▶ HOW TO COMPLETE THIS TASK
In the data below, find every line with the word "oldest" and copy it.

▶ DATA FOR ANALYSIS
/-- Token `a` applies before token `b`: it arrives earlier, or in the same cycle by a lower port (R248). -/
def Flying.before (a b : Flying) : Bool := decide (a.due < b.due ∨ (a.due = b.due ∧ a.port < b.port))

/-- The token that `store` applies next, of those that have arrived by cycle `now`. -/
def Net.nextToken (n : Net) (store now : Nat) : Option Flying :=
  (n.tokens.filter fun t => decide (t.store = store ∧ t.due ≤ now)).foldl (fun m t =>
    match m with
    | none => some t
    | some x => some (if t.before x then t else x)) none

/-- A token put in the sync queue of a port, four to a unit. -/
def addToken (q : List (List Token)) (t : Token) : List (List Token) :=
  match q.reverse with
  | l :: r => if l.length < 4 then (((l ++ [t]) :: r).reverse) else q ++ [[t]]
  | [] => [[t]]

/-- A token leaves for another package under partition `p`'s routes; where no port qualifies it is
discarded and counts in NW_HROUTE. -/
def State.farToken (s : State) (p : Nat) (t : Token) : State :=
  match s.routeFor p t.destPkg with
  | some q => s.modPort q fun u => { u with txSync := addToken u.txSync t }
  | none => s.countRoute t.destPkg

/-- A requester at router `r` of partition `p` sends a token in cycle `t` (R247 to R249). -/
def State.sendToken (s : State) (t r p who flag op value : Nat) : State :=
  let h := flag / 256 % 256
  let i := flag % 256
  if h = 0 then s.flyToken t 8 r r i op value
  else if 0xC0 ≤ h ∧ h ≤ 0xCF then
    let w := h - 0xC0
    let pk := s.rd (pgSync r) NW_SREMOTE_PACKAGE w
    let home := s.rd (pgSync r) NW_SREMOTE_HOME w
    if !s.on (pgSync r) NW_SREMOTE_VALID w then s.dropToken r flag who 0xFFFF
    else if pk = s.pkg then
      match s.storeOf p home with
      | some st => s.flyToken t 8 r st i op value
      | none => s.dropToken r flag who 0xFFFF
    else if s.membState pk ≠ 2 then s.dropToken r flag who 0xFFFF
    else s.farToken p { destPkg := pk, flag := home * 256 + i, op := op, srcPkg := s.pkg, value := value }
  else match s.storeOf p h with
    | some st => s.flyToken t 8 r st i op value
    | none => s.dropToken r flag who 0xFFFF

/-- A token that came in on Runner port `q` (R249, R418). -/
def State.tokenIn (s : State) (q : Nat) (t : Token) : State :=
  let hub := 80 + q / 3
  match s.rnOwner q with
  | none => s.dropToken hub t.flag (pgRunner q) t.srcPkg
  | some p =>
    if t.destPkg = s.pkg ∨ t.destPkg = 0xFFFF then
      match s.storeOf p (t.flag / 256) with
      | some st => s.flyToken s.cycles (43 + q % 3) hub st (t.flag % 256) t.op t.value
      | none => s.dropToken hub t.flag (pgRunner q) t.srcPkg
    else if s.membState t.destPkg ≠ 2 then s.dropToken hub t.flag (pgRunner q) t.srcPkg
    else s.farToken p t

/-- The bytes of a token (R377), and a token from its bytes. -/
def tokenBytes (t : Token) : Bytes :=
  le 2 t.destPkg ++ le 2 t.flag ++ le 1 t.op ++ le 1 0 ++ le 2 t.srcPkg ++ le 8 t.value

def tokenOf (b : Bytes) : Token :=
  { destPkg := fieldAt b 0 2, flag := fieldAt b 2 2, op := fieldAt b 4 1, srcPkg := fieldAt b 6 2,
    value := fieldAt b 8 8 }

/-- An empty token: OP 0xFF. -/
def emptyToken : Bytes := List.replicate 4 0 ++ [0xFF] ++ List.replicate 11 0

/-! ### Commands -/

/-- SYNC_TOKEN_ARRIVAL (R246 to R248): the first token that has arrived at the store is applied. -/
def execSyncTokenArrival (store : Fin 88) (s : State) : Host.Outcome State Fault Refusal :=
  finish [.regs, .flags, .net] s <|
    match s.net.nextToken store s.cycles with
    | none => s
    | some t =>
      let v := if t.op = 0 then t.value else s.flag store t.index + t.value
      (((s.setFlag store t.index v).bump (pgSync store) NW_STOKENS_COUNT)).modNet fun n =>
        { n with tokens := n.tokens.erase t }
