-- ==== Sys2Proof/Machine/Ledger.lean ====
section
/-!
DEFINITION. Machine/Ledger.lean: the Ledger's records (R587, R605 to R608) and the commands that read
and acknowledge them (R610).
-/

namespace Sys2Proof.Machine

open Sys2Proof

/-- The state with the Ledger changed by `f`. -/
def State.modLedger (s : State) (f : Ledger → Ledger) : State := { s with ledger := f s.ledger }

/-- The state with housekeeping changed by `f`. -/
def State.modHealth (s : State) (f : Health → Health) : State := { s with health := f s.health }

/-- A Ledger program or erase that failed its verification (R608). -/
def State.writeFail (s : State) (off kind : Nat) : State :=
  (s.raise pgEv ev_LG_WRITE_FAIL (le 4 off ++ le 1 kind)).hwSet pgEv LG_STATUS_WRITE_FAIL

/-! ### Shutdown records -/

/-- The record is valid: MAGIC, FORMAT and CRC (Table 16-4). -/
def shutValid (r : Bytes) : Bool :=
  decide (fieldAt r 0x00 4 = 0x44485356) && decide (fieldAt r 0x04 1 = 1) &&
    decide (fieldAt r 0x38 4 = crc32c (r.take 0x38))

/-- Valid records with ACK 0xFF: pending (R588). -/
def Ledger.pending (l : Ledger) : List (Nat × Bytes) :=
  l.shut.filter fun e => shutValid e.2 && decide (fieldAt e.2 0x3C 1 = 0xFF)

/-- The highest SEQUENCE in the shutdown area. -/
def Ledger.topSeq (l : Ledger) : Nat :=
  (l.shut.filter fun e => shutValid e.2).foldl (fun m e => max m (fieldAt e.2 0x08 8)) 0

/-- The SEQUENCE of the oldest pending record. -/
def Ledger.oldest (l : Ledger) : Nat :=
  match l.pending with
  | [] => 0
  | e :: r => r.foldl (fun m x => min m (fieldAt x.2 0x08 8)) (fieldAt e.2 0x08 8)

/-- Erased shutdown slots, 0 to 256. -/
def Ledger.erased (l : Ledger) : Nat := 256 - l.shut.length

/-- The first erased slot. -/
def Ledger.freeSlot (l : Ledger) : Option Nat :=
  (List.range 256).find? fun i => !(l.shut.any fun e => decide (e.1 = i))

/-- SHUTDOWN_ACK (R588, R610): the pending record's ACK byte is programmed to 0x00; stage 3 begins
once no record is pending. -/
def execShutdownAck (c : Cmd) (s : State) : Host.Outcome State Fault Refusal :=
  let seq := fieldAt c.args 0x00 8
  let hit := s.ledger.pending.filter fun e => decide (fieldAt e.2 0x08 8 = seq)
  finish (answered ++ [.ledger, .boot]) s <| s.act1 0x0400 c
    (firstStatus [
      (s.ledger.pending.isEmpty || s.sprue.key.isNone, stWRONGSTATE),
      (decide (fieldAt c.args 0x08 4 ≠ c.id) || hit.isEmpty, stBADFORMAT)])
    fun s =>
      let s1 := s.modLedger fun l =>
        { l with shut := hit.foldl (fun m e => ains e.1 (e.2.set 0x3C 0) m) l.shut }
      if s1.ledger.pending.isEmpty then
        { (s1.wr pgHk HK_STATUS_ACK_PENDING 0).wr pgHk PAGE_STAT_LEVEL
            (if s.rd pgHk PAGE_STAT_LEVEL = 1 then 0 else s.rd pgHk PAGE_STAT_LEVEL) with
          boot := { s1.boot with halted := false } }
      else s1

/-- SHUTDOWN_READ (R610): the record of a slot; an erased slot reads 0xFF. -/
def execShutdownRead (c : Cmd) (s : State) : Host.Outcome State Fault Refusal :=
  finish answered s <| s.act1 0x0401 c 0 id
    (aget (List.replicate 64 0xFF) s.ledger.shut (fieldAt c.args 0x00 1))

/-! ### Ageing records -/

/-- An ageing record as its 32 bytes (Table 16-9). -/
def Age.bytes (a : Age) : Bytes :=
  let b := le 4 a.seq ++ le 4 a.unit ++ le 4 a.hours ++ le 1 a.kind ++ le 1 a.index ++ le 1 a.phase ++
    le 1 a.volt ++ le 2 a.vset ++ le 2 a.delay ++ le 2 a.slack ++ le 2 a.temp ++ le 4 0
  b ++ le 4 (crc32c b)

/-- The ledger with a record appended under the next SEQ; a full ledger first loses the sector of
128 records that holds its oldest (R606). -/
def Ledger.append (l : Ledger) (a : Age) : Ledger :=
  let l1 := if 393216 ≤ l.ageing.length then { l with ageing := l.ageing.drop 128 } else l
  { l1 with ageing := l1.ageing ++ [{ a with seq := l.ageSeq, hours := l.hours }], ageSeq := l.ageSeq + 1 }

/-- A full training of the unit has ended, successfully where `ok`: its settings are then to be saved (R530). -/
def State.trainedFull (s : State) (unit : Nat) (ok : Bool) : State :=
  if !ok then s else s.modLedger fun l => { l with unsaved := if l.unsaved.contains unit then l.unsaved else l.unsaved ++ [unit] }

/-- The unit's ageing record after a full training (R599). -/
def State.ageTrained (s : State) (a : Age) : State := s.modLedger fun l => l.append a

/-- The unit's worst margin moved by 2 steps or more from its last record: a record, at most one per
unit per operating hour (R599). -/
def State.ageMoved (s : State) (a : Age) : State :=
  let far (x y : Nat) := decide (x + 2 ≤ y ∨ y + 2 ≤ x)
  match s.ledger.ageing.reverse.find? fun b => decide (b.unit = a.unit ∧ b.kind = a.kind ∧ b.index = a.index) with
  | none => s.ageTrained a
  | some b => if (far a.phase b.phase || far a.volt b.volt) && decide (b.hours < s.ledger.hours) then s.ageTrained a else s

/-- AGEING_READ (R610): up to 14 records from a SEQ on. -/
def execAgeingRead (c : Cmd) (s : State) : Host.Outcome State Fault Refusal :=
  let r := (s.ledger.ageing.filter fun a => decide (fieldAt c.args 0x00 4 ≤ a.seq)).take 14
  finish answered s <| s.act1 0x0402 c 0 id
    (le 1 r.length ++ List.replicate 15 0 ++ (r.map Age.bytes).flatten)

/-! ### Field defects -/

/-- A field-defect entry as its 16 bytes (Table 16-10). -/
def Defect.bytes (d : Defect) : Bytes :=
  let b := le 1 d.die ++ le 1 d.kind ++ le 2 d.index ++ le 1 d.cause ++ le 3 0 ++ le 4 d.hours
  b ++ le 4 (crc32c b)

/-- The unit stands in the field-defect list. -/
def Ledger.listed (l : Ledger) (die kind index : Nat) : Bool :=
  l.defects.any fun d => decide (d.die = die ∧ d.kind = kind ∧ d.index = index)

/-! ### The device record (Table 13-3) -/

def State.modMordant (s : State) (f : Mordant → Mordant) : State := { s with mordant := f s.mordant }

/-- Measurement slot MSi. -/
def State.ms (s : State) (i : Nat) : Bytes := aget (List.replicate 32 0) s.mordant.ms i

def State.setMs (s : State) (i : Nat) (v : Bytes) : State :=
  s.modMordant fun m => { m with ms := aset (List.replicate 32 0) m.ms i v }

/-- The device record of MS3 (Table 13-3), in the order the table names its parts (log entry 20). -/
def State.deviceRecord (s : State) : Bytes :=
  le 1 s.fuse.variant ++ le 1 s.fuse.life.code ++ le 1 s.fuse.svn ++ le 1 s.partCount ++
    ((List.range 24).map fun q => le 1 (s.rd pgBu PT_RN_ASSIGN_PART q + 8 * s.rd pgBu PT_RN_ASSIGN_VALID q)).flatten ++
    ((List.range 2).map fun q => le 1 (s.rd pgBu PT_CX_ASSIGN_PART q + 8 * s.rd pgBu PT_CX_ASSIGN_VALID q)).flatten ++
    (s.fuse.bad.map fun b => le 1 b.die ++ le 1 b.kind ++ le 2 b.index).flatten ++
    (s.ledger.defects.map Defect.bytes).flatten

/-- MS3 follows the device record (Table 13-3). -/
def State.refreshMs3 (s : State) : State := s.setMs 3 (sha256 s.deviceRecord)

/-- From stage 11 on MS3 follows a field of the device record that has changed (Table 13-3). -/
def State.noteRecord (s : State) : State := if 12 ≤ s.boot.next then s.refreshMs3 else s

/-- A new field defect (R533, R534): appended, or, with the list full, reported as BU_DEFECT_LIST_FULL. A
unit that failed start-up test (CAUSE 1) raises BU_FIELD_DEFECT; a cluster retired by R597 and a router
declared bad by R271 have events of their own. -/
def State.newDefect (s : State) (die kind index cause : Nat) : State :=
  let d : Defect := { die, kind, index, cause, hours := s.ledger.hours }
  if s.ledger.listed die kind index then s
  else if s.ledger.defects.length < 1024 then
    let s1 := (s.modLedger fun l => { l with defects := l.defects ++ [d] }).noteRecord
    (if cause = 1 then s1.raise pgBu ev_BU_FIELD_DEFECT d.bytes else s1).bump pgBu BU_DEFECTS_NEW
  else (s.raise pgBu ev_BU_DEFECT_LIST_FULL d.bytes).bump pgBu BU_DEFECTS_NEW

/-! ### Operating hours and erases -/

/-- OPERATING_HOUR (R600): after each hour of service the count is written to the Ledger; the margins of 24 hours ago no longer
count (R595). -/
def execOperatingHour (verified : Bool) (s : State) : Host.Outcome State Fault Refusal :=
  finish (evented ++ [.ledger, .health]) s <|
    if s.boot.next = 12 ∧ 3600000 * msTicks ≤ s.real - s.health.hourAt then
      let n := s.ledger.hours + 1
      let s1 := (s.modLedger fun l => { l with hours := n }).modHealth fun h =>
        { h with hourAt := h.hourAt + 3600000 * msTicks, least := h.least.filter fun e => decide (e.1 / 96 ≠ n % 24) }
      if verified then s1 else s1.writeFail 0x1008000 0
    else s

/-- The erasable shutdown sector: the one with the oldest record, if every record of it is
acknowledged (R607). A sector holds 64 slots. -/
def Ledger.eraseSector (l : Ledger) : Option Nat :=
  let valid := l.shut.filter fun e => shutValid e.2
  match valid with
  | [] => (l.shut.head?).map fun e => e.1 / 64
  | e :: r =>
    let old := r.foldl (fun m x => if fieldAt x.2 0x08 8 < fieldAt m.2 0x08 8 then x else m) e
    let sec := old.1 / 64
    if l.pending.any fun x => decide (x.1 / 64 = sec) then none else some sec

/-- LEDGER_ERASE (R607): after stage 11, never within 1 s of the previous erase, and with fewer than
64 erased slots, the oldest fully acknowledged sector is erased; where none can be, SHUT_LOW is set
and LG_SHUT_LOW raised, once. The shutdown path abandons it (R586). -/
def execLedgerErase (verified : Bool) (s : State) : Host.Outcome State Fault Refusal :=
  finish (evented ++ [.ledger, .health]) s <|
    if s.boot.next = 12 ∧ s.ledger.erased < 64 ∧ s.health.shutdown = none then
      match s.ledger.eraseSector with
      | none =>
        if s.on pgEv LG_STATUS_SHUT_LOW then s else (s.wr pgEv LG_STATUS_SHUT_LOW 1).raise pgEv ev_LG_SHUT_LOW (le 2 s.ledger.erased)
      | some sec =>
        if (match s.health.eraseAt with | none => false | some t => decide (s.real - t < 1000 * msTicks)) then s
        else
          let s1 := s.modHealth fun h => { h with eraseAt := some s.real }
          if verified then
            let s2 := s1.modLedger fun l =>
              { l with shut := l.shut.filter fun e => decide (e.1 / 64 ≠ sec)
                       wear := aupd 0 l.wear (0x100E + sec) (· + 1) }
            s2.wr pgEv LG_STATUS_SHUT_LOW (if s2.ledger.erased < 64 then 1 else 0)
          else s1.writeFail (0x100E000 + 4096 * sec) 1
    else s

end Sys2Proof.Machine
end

▶ RESULT
/-- The SEQUENCE of the oldest pending record. -/
def Ledger.oldest (l : Ledger) : Nat :=
128 records that holds its oldest (R606). -/
/-- The erasable shutdown sector: the one with the oldest record, if every record of it is
64 erased slots, the oldest fully acknowledged sector is erased; where none can be, SHUT_LOW is set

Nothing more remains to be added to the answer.